§ Source material:
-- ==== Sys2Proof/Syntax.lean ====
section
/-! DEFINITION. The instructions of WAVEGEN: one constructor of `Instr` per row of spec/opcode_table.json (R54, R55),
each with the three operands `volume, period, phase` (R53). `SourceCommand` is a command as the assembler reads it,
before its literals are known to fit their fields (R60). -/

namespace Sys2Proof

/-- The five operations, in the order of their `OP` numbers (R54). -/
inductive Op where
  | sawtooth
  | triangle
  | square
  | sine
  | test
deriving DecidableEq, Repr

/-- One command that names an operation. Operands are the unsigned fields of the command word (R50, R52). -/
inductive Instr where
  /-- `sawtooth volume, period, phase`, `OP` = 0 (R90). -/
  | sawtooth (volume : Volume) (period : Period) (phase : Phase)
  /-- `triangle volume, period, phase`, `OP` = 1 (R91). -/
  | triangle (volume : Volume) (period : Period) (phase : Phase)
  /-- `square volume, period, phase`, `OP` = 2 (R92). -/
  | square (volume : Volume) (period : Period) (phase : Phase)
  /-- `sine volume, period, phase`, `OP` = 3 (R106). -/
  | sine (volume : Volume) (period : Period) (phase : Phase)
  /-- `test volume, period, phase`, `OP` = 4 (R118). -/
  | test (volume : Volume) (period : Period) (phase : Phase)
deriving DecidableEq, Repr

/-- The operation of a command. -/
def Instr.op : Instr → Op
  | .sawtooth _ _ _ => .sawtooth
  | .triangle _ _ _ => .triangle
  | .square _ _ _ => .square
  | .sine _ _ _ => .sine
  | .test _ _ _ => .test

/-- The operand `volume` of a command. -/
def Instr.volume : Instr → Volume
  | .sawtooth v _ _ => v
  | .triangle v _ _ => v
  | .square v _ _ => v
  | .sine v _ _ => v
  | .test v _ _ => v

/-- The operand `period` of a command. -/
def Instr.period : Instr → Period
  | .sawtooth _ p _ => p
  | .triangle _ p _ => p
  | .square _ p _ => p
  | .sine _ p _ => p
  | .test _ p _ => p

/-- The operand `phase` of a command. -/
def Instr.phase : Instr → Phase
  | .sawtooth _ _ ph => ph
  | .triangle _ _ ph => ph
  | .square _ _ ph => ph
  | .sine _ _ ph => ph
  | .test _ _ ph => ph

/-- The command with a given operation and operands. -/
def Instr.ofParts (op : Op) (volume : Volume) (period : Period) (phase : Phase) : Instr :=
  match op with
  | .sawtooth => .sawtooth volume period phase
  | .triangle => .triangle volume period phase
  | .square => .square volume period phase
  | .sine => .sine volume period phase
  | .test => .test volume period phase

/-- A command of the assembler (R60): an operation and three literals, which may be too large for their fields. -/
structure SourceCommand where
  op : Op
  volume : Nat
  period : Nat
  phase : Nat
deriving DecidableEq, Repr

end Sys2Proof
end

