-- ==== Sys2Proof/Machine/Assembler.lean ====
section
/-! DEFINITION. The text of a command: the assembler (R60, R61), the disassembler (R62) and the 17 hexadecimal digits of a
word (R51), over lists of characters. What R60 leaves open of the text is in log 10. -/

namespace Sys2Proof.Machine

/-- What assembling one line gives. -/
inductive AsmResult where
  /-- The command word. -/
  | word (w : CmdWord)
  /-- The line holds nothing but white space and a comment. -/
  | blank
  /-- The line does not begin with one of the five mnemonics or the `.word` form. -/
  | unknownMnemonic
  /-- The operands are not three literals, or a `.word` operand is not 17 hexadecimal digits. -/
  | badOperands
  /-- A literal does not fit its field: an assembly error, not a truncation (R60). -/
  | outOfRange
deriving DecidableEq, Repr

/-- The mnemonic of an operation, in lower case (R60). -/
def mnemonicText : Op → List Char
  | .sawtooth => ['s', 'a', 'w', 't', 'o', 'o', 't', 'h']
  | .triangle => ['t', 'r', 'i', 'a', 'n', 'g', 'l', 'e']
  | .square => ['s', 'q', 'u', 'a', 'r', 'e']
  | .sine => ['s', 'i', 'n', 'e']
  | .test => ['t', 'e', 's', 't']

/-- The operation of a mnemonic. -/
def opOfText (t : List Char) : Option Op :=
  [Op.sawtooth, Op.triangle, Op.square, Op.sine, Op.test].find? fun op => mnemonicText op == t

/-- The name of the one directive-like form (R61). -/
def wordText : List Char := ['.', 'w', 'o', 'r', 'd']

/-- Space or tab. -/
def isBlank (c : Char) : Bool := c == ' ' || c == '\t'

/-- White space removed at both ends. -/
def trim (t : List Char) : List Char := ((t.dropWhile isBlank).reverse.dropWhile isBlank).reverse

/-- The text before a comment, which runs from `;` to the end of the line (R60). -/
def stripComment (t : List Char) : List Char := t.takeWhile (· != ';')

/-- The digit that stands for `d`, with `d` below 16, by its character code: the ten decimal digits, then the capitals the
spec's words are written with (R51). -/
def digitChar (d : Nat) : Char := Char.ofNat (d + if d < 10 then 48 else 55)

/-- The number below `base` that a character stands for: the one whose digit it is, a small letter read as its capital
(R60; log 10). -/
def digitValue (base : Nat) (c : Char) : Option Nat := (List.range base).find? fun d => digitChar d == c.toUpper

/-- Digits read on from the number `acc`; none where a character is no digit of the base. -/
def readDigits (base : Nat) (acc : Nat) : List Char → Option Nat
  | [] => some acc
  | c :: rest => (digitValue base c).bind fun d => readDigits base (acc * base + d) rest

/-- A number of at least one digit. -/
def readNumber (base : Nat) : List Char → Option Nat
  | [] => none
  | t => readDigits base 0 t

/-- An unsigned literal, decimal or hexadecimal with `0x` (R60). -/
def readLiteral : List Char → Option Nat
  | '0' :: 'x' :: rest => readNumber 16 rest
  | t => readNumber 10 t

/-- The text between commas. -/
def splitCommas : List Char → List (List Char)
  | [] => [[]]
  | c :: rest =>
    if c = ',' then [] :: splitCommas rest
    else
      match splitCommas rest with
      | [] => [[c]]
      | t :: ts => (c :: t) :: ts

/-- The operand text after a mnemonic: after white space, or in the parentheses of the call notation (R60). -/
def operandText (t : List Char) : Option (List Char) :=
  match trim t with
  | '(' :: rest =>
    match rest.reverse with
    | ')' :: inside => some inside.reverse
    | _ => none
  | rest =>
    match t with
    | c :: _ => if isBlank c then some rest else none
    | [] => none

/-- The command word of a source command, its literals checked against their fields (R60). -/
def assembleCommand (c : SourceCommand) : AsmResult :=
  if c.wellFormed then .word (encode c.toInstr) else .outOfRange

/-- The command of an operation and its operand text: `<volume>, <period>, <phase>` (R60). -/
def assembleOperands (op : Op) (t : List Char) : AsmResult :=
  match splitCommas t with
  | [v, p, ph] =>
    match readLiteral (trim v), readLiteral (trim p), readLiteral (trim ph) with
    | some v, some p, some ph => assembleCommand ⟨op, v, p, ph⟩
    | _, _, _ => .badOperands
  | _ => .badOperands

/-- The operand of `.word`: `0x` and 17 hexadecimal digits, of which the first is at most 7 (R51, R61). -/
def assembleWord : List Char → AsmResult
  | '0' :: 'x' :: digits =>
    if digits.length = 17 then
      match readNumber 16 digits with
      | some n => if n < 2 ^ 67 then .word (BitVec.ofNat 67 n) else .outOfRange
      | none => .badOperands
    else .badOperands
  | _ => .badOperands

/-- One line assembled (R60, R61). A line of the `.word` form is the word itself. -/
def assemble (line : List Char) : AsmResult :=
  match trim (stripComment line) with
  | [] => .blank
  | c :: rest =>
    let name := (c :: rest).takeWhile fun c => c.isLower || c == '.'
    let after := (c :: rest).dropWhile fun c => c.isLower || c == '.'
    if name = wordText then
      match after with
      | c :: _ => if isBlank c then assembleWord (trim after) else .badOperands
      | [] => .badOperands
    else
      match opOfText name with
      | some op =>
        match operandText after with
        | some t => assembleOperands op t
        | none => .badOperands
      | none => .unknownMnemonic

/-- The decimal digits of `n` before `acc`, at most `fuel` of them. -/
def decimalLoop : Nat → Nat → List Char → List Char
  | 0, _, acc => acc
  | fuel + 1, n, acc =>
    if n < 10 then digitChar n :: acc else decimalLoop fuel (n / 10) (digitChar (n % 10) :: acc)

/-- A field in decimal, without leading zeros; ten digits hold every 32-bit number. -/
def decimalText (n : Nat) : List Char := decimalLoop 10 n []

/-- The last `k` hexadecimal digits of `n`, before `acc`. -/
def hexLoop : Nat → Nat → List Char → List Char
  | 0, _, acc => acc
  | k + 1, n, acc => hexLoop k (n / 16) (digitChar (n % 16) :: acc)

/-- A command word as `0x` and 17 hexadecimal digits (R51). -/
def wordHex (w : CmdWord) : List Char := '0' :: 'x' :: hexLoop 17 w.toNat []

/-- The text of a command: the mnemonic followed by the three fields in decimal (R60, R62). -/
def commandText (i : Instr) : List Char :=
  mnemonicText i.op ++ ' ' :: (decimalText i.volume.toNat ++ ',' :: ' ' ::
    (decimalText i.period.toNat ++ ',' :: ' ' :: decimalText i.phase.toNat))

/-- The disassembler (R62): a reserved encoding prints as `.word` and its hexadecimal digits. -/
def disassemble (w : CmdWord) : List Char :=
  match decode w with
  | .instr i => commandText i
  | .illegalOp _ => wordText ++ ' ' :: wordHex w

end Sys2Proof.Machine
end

§ Task description: State the count of lines in the material above that include "DEFINITION", with no other words.

§ Solution for this task: 2